Another delicate and challenging variation of this strategy references ones professional therapist experiences to address the narcissist's grandiosity and sense of being special.  The therapist may consider introducing the clinical definition of narcissistic personality disorder (DSM or other professional definition) to identify the pattern of the narcissist's behaviors.  Whether or not the therapist actually tells the person, "You have narcissistic personality disorder," or "You have a lot of narcissistic traits and behaviors," the therapist would need to manage the different potential reactions from the narcissist.  Some individuals, especially those with significant but not rigid narcissistic traits, significant ego strength, previous reparative and corrective experiences, high potential loss or gain from accepting the diagnosis, or some combination of these and other factors may find being normalized reassuring.  Within such individuals, there would have been some consciousness of the destructive consequences of their compulsive narcissism and a self-condemnation of such negative unproductive behaviors as unhealthy.  The therapist is challenged to present the pattern of narcissistic response as one normal style of response compelled by certain given options being available in reaction to extremely chronic psychic stress.  In other words, the psychological disorder of narcissism that he or she suffers is somewhat common not unprecedented attempt to survive shared by many others.  The difficulty of this feedback is that it makes the individual not special, but beholden to his or her humanity as shared by others.  High grandiosity may make this unacceptable to the narcissist.

Some individuals may be receptive to being validated for the "brilliance" of developing a narcissistic defense style that accrues so many benefits (other than relationship intimacy).  Another potentially beneficial reframe would be for the therapist to assert an ability to transcend the early narcissistic wounds after being deeply invested and practiced with narcissistic values and behaviors as being exceptional.  In may ways, it is exceptional and very special for a narcissist to re-adjust his or her life philosophy and practice to a more mutual respectful bi-directional relationship exchange, become more vulnerable, and gain intimacy here-to-for not experienced.  Being special and superior is redefined not as competitive with others, but in respect to his or her to be former narcissistic self.  The narcissist's competitive nature may be triggered to surpass him or herself rather than to destroy others.  The therapist's presentation of this paradigm shift must be skillful and artfully executed.  Gaining the authoritative, expert, and leadership role would be an essential prerequisite to this intervention.

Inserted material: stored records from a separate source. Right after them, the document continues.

-- ==== Sys2Proof/Machine/State.lean ====
section
/-! DEFINITION. The state of the block as plain data, block by block in the order of the manual's files; the reasons a
step can stop; and the state right after reset. A default value is the value right after reset. -/

namespace Sys2Proof.Machine

/-- No command of this block stops it with a fault: 03_rings_doorbells.md R69 answers every wrong request. -/
inductive Fault where
  deriving DecidableEq, Repr

/-- Why a command has no meaning. -/
inductive Refusal where
  /-- Raised by exec for a command that the model does not reach yet; safe: nothing is claimed of it. -/
  | notModelled (mnemonic : String)
  /-- Raised by a meaning whose operand lies outside the row's range (a partition above 7, a port above 31), which no
  row of the table spells; safe: nothing is claimed of it. -/
  | operandRange
  deriving DecidableEq, Repr

/-! ### Records that the device writes -/

/-- A completion (03 Table 03.7). -/
structure Completion where
  result   : U64
  time     : U64
  tag      : U32
  detail   : U32
  ring     : Nat
  sqHead   : Nat
  status   : Byte
  opcode   : Byte
  phase    : Bool
  final    : Bool
  logged   : Bool
  replaced : Nat
  deriving DecidableEq, Repr

/-- A fault record (03 Table 03.10), less its PHASE bit. -/
structure FaultRec where
  addr   : U64
  step   : U64
  time   : U64
  code   : Nat
  master : Nat
  target : Nat
  space  : Nat
  system : Bool
  part   : Nat
  comp   : Byte
  deriving DecidableEq, Repr

/-- A telemetry record (03 Table 03.13), less its PHASE bit. -/
structure TelemRec where
  step    : U64
  time    : U64
  payload : List Byte
  type    : Nat
  source  : Nat
  inst    : Nat
  seq     : U16
  part    : Nat
  deriving DecidableEq, Repr

/-! ### Clock and pins (00 R15, 02 R45; 17 Table 17.5) -/

/-- The timestamp counter and how much of a negative correction is still to be absorbed at half rate (02 R45). -/
structure Clock where
  now  : U64 := 0
  slew : Nat := 0
  deriving DecidableEq, Repr

/-- Levels of the sideband pins (17 Table 17.5). STEP_SYNC and STEP_MARK pulse within one command: between commands both are low. -/
structure Pins where
  stepSync  : Bool := false
  stepMark  : Bool := false
  modReady  : Bool := false
  modReset  : Bool := true
  pwrBrake  : Bool := true
  leakAlert : Bool := true
  smbAlert  : Bool := true
  deriving DecidableEq, Repr

/-! ### Rings, descriptors, interrupts (03) -/

/-- Ring states (03 Table 03.1). -/
inductive RingState where
  | disabled
  | active
  | error
  | draining
  deriving DecidableEq, Repr

/-- A ring number: its submission ring and, when cqLog2 is not 0, its completion ring (03 R48, Table 03.5, R53–R59).
`issued` counts descriptor reads sent and not yet answered. -/
structure Ring where
  st       : RingState := .disabled
  sqBase   : U64 := 0
  sqLog2   : Nat := 0
  cqBase   : U64 := 0
  cqLog2   : Nat := 0
  cqTarget : Nat := 0
  vector   : Nat := 0
  priority : Nat := 0
  policer  : Nat := 0xFFFF
  tail     : U32 := 0
  fetched  : U32 := 0
  issued   : Nat := 0
  cqHead   : U32 := 0
  written  : U32 := 0
  reserved : Nat := 0
  deriving DecidableEq, Repr

/-- What a descriptor whose opcode has been applied still waits for before its final completion. -/
inductive Wait where
  | hostRead
  | ringDown (ring : Nat)
  | boundary
  | boundaryRead
  | boundaryFlush
  | generation (loc : Nat)
  | tokenise (loc : Nat)
  | park (loc : Nat)
  | revive (loc : Nat)
  | close (loc : Nat)
  | requests (left : Nat)
  | tileHeld
  | copy (first : Nat) (count : Nat)
  | destroyed (region : Nat)
  | semaphore (sem : Nat)
  | switch
  | checkpoint
  | merge (index : Nat)
  | query (index : Nat)
  | mutation (index : Nat)
  | indexDown (index : Nat)
  | drain
  | extent (handle : U64)
  | lines (window : Nat) (tags pages : List Nat)
  | offer (txn : U32)
  | accept (src : Nat) (txn : U32)
  deriving DecidableEq, Repr

/-- Where a fetched descriptor stands (03 R57, R59, R61): arrived and held, started, or applied and waiting. -/
inductive DescState where
  | held
  | started
  | waiting (w : Wait)
  deriving DecidableEq, Repr

/-- A descriptor fetched and not completed (03 R57, R67, R79). The table of these is keyed by fetch number, so that
its order is the order of fetch. `silent`: a function-level reset discards its completion (17 R444); `data`: bytes read from
host memory or from a tile that the opcode has not used up yet; `failAt`: host address whose read failed (R457). -/
structure DescEntry where
  ring     : Nat
  part     : Nat
  addr     : U64
  op       : Byte
  d        : Desc
  st       : DescState := .held
  result   : U64 := 0
  detail   : U32 := 0
  status   : Byte := 0
  progress : Option (U64 × U32) := none
  replaced : Nat := 0
  silent   : Bool := false
  data     : List Byte := []
  failAt   : Option U64 := none
  deriving DecidableEq, Repr

/-- An interrupt vector (03 R73); the Mask bit of the PCIe MSI-X capability is 1 after reset (log 20). -/
structure Vec where
  count   : Nat := 0
  modCnt  : Nat := 1
  modTime : Nat := 0
  timer   : Bool := false
  mask    : Bool := true
  pend    : Bool := false
  deriving DecidableEq, Repr

/-- The error-log or telemetry ring of a partition (03 R72, R81); its base and size stand in its register. -/
structure LogRing where
  written : U32 := 0
  head    : U32 := 0
  stopped : Bool := false
  deriving DecidableEq, Repr

/-- Doorbell scanning, error log and telemetry of one partition (03 R55, R56, R72, R81, R82). -/
structure PartRing where
  scan     : List Nat := []
  pending  : Bool := false
  timer    : Bool := false
  errlog   : LogRing := {}
  buffer   : List FaultRec := []
  seen     : List Nat := []
  telem    : LogRing := {}
  typeMask : BitVec 256 := 0
  period   : Nat := 1
  seq      : U16 := 0
  deriving DecidableEq, Repr

structure Rings where
  ring  : Tbl Ring := []
  descs : Tbl DescEntry := []
  next  : Nat := 0
  vec   : Tbl Vec := []
  part  : Tbl PartRing := []
  deriving DecidableEq, Repr

/-! ### Steps (02) -/

/-- A completion that a boundary owes after its E12 (03 R77, 09 R261): descriptor, status, RESULT, DETAIL, final or progress. -/
structure Due where
  desc   : Nat
  st     : Byte
  result : U64
  detail : U32
  final  : Bool
  deriving DecidableEq, Repr

/-- Where a commit is suspended inside E6–E12: in the drain of E9, before E12 for the mirror peer, or at E12 under the
power cap (02 R37, 04 R112, 16 R422). -/
inductive CommitStage where
  | none
  | drain
  | mirror
  | power
  deriving DecidableEq, Repr

/-- The step of one partition (02 R36–R46, 07 R197, R198, 08 R218, 14 R364, R377). `number` is the number of the step
most recently released or being committed; `reports` the positions whose safe reports the root holds; `early`: an edge held for the
next ESP (R41); `late`: boundaries in a row that committed at the window's end (15 R411); `due`: what follows E12; `eccAt`: step
whose data an uncorrectable error damaged (15 R399); `noRung`: the job
halted because no rung fits a loss (14 R380); `lossHeld`: it is held until CKPT_RESTORE (14 R379). -/
structure StepP where
  number   : U64 := 0
  released : U64 := 0
  reports  : List Nat := []
  failed   : Bool := false
  esp      : Option U64 := none
  held     : Bool := false
  syncWait : Nat := 0
  stepNs   : Nat := 0
  escReq   : List Nat := []
  clears   : List (Option Nat) := []
  switchTo : Option (Option Nat) := none
  cut      : Bool := false
  stage    : CommitStage := .none
  token    : Option CommitToken := none
  early    : Bool := false
  late     : Nat := 0
  due      : List Due := []
  eccAt    : Option U64 := none
  noRung   : Bool := false
  lossHeld : Bool := false
  deriving DecidableEq, Repr

/-! ### Sessions (04) -/

/-- Session states (04 Table 04.3). -/
inductive SState where
  | free
  | idle
  | ready
  | resident
  | waiting
  | parking
  | parked
  | reviving
  | closing
  | faulted
  deriving DecidableEq, Repr

/-- An armed or awaited generation: the body of STEP_REQUEST or TOOL_WAIT (04 Table 04.5, R96, R97). -/
structure Gen where
  desc    : Nat
  tool    : Bool
  stream  : Bool
  profile : Nat
  listSet : Nat
  maxTok  : Nat
  outAddr : U64
  outSize : Nat
  park    : Bool
  depth   : Nat
  peat    : Nat
  deriving DecidableEq, Repr

/-- A page-table entry (06 Table 06.3). `tier`: 0 T1 frame `frame`, 1 T1 sector run, 2 T2, 3 T3. `data` holds the
stored bytes where they lie in T1, `off` the sector of a run within its frame. -/
structure Page where
  tier     : Nat := 0
  frame    : Nat := 0
  storedAt : U64 := 0
  off      : Nat := 0
  sectors  : Nat := 128
  form     : Nat := 0
  format   : Nat := 0
  rows     : Nat := 0
  gen      : Nat := 1
  digest   : U64 := 0
  crc      : U32 := 0
  keyId    : U16 := 0
  dropped  : Bool := false
  poison   : Bool := false
  data     : List Byte := []
  deriving DecidableEq, Repr

/-- A session slot: the Tussock descriptor (04 Table 04.2) and what the engines hold beside it. `hist` holds the token
history's entries, staged ones included, token in [19:0] and epoch in [31:20] (04 R88, 07 R199); `pages` the newest
version of the page table by page index, `pub` the published one while a step edits it (06 R155, R159); `heldFor` the
layer and level for which an entry is held (07 R194); `writing` the PTEs of pages whose writes below T1 are in flight,
`cursor` where the next run of a park goes, `blocks` the runs of page-table blocks below T1 (06 R157). -/
structure Session where
  gen       : Nat := 0
  st        : SState := .free
  depth     : Nat := 0
  pin       : Bool := false
  genArmed  : Bool := false
  waitArmed : Bool := false
  wake      : Bool := false
  linger    : Bool := false
  cls       : Nat := 0
  prio      : Nat := 0
  positions : Nat := 0
  ptRoot    : U64 := 0
  ptVersion : Nat := 0
  dropped   : Nat := 0
  keyId     : U16 := 0
  histAddr  : U64 := 0
  stateTime : U64 := 0
  staged    : Nat := 0
  memIndex  : U32 := 0xFFFFFFFF
  listSet   : Nat := 0xFFFF
  profile   : Nat := 0
  carry     : List Byte := []
  histReg   : Nat := 0
  hist      : List U32 := []
  armed     : Option Gen := none
  inBatch   : Bool := false
  fromIdle  : Bool := false
  heldStep  : Bool := false
  heldFor   : Option (Nat × Nat) := none
  ended     : Bool := false
  wanted    : Nat := 0
  fetching  : List Nat := []
  writing   : Tbl Page := []
  cursor    : Option (U64 × Nat) := none
  blocks    : List U64 := []
  parkTier  : Nat := 0
  parkPeat  : Nat := 0
  leftInT1  : Nat := 0
  recount   : Nat := 0
  reviveAll : Bool := false
  lossHold  : Bool := false
  pages     : Tbl Page := []
  pub       : Option (Tbl Page) := none
  tables    : Nat := 0
  deriving DecidableEq, Repr

/-- Numbers of one kind in the order a partition takes them: never used ones ascending, then freed ones in the order
they were freed (04 R85). -/
structure Numbers where
  fresh : Nat := 0
  freed : List Nat := []
  deriving DecidableEq, Repr

/-- Sessions of the device, the free slots of each partition, mean recompute times (04 R107) and the mirror (04
R111–R113): records held for a peer by partition, partitions whose acknowledgement is awaited, records sent by local number; `base`: generation
of a slot that has no entry (16 R436). -/
structure Sessions where
  slot    : Tbl Session := []
  numbers : Tbl Numbers := []
  tRe     : Tbl (List (Nat × Nat)) := []
  mirror  : Tbl (List (BitVec 512)) := []
  awaited : List Nat := []
  sent    : Tbl (BitVec 512) := []
  base    : Nat := 0
  deriving DecidableEq, Repr

/-! ### Tiers, regions, frames (05) -/

/-- A tile of a region: its header (05 Table 05.2) and payload. `owner` is the session whose history the tile holds, or 0 for the
region; `tier` is the home's (1 T1, 2 T2, 3 T3); `data` the RAW
payload of a T1 home; `cache` the T1 copy of a WBACK tile with its DIRTY flag; `gen` 0: never written; `bad`: status that
every reader gets (05 R133), 0 for none. -/
structure Tile where
  format   : Nat := 0
  form     : Nat := 0
  kind     : Nat := 0
  sectors  : Nat := 128
  layout   : Nat := 0
  validRows : Nat := 0
  rows     : Nat := 0
  cols     : Nat := 0
  index    : U32 := 0
  gen      : Nat := 0
  digest   : U64 := 0
  crc      : U32 := 0
  owner    : U64 := 0
  firstPos : Nat := 0
  storedAt : U64 := 0
  keyId    : U16 := 0
  tier     : Nat := 1
  data     : List Byte := []
  cache    : Option (List Byte × Bool) := none
  bad      : Byte := 0
  protect  : Bool := false
  restarts : Nat := 0
  deriving DecidableEq, Repr

/-- A region (05 Table 05.4). `bound` says which engine alone may write it (10 R271, 09 R250, R262, 14 R369); `offered`: fenced by a hand-over (11 R315). -/
structure Region where
  gen      : Nat
  part     : Nat
  tiles    : Nat
  homeTier : Nat
  wback    : Bool
  kind     : Nat
  peat     : Nat
  keyId    : U16
  weight   : Bool
  isSealed : Bool := false
  pin      : Bool
  replicas : List U64 := []
  extent   : U64
  bound    : Bool := false
  offered  : Bool := false
  tile     : Tbl Tile := []
  deriving DecidableEq, Repr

These various strategies and interventions become only possibly viable if the therapist can move him or herself into a new client-accepted "objective" position that surveys and assess interactions between self and the narcissist.  This is often a necessary strategy to maintain the therapist's role correcting distorted perceptions and cognitions. The therapist can assert his or her professional competence (superiority) in this domain—assessment and evaluation of interpersonal processes.  "Let me comment on what's has just happened (or has been going on) between us.  I notice that you need to challenge or question any feedback I give.  From my professional experiences with individuals similar to you, that behavior has some general origins and some major relationship consequences."  Sometimes, someone with less rigid narcissistic issues (less thin-skinned or fragile) is able to defer to this.  He or she is able to benefit from the feedback and use it in the relationship.  In couple therapy, the narcissist may not agree and continue to argue.  Depending on how fragile he or she is and how rigid the narcissism, he or she may not be receptive and remain unmoved.  Irregardless however, the partner gets to see the dynamic with someone else being the antagonist to the narcissist for the first time.  The therapist may introduce his or her emotional reaction ("I felt dismissed by you") and ask if that is what the narcissist has intended to happen, or simply if he or she is aware of it.  The therapist can comment again on the process (arguing and superiority)- "I experience you as being unable to accept my being 'right' as if it makes you 'wrong.'  If I wasn't your therapist and was in some personal or work relationship with you, I would start to be really annoyed with you."  The individual may be able to reflect upon this and respond to it and the following additional inquiry, "Have you ever gotten feedback about your interactions with others like this before?  Have you loss relationships or jobs because of something like this before?  How many times?  Who?  When?"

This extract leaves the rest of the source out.